§ Exercise data
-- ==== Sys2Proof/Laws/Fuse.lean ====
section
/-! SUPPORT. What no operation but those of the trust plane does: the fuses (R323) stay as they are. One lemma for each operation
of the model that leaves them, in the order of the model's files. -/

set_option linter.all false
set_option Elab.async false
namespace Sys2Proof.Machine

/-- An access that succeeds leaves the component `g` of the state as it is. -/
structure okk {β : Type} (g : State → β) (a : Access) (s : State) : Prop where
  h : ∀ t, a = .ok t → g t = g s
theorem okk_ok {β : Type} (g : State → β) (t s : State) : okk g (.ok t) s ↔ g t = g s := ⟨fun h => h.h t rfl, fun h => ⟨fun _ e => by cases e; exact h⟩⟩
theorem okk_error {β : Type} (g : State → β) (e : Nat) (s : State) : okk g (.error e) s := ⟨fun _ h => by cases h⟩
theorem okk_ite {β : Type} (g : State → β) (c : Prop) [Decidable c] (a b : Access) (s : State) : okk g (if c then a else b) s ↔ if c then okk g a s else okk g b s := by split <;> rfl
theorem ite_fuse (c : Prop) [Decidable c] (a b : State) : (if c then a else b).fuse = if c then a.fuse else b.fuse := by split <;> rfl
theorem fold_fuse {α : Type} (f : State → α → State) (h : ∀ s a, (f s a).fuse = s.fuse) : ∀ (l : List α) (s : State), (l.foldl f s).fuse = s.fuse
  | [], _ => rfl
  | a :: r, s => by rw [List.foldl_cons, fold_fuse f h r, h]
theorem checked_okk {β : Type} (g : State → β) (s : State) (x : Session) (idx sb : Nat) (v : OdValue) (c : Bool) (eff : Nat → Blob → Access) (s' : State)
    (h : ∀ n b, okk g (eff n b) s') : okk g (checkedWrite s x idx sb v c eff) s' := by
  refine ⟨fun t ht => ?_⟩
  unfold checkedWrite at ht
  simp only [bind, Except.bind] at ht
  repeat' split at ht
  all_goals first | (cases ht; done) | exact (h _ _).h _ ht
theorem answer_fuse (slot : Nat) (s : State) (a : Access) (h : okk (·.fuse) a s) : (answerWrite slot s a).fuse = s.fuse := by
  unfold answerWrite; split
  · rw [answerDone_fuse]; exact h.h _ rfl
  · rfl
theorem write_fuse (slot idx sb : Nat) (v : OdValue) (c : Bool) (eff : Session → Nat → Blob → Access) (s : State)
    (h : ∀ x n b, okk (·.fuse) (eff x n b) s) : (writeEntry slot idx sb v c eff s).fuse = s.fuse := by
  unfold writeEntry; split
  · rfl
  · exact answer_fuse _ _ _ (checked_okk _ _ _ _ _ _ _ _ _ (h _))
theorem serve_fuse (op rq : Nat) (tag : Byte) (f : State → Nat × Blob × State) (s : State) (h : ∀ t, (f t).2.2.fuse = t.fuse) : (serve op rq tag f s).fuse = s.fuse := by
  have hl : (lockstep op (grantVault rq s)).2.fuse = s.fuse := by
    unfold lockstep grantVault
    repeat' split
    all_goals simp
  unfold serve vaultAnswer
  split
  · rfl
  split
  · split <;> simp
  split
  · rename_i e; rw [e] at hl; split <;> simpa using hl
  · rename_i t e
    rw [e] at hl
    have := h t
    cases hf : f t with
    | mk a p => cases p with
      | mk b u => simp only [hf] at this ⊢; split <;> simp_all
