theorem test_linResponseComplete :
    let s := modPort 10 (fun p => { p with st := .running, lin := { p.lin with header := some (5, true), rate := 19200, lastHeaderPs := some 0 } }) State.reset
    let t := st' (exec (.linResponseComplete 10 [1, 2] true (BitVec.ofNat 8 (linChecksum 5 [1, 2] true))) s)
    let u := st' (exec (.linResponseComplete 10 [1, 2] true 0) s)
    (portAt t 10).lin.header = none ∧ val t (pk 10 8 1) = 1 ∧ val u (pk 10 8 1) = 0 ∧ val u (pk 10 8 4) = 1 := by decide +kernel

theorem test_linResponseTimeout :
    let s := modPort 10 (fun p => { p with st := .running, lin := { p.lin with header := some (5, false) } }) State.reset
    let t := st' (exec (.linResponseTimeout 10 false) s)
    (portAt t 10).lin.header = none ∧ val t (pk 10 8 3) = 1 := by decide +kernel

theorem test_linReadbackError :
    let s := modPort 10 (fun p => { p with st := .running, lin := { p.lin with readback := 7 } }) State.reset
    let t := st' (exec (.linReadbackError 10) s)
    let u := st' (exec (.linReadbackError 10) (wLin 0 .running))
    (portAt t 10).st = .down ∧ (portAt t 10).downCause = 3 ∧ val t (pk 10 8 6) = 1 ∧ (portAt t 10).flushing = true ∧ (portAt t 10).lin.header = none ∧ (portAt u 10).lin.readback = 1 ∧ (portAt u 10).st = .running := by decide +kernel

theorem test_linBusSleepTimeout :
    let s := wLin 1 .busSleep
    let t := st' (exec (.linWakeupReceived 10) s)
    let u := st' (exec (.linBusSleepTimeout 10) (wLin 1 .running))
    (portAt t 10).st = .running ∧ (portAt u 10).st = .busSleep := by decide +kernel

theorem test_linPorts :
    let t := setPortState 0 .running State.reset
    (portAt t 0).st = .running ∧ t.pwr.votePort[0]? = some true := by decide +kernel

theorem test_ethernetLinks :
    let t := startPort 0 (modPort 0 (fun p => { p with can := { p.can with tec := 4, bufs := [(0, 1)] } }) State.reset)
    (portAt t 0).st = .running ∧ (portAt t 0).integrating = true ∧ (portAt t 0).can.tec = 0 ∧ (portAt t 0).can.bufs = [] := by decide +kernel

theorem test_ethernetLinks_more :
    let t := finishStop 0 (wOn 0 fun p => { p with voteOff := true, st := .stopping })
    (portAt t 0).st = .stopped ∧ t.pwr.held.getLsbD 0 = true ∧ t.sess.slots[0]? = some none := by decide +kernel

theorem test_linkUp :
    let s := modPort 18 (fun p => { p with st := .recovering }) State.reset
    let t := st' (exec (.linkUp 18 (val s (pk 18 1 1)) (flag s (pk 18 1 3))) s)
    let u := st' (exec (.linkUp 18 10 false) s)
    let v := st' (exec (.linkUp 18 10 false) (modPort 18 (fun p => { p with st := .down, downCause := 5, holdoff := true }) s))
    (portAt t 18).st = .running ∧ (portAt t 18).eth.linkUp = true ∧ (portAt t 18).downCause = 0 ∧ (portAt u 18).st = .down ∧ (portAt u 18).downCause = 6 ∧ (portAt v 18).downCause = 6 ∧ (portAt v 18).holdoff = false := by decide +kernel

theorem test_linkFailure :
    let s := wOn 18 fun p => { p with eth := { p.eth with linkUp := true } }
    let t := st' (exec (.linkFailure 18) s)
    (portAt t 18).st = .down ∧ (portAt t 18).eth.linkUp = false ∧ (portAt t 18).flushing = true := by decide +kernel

§ About this task
Using the records above, output exactly the lines from the one containing "(portAt t 0).st = .running ∧ t.pwr.votePort[0]?" through the last line, and no others.

§ Task answer
    (portAt t 0).st = .running ∧ t.pwr.votePort[0]? = some true := by decide +kernel

theorem test_ethernetLinks :
    let t := startPort 0 (modPort 0 (fun p => { p with can := { p.can with tec := 4, bufs := [(0, 1)] } }) State.reset)
    (portAt t 0).st = .running ∧ (portAt t 0).integrating = true ∧ (portAt t 0).can.tec = 0 ∧ (portAt t 0).can.bufs = [] := by decide +kernel

theorem test_ethernetLinks_more :
    let t := finishStop 0 (wOn 0 fun p => { p with voteOff := true, st := .stopping })
    (portAt t 0).st = .stopped ∧ t.pwr.held.getLsbD 0 = true ∧ t.sess.slots[0]? = some none := by decide +kernel

theorem test_linkUp :
    let s := modPort 18 (fun p => { p with st := .recovering }) State.reset
    let t := st' (exec (.linkUp 18 (val s (pk 18 1 1)) (flag s (pk 18 1 3))) s)
    let u := st' (exec (.linkUp 18 10 false) s)
    let v := st' (exec (.linkUp 18 10 false) (modPort 18 (fun p => { p with st := .down, downCause := 5, holdoff := true }) s))
    (portAt t 18).st = .running ∧ (portAt t 18).eth.linkUp = true ∧ (portAt t 18).downCause = 0 ∧ (portAt u 18).st = .down ∧ (portAt u 18).downCause = 6 ∧ (portAt v 18).downCause = 6 ∧ (portAt v 18).holdoff = false := by decide +kernel

theorem test_linkFailure :
    let s := wOn 18 fun p => { p with eth := { p.eth with linkUp := true } }
    let t := st' (exec (.linkFailure 18) s)
    (portAt t 18).st = .down ∧ (portAt t 18).eth.linkUp = false ∧ (portAt t 18).flushing = true := by decide +kernel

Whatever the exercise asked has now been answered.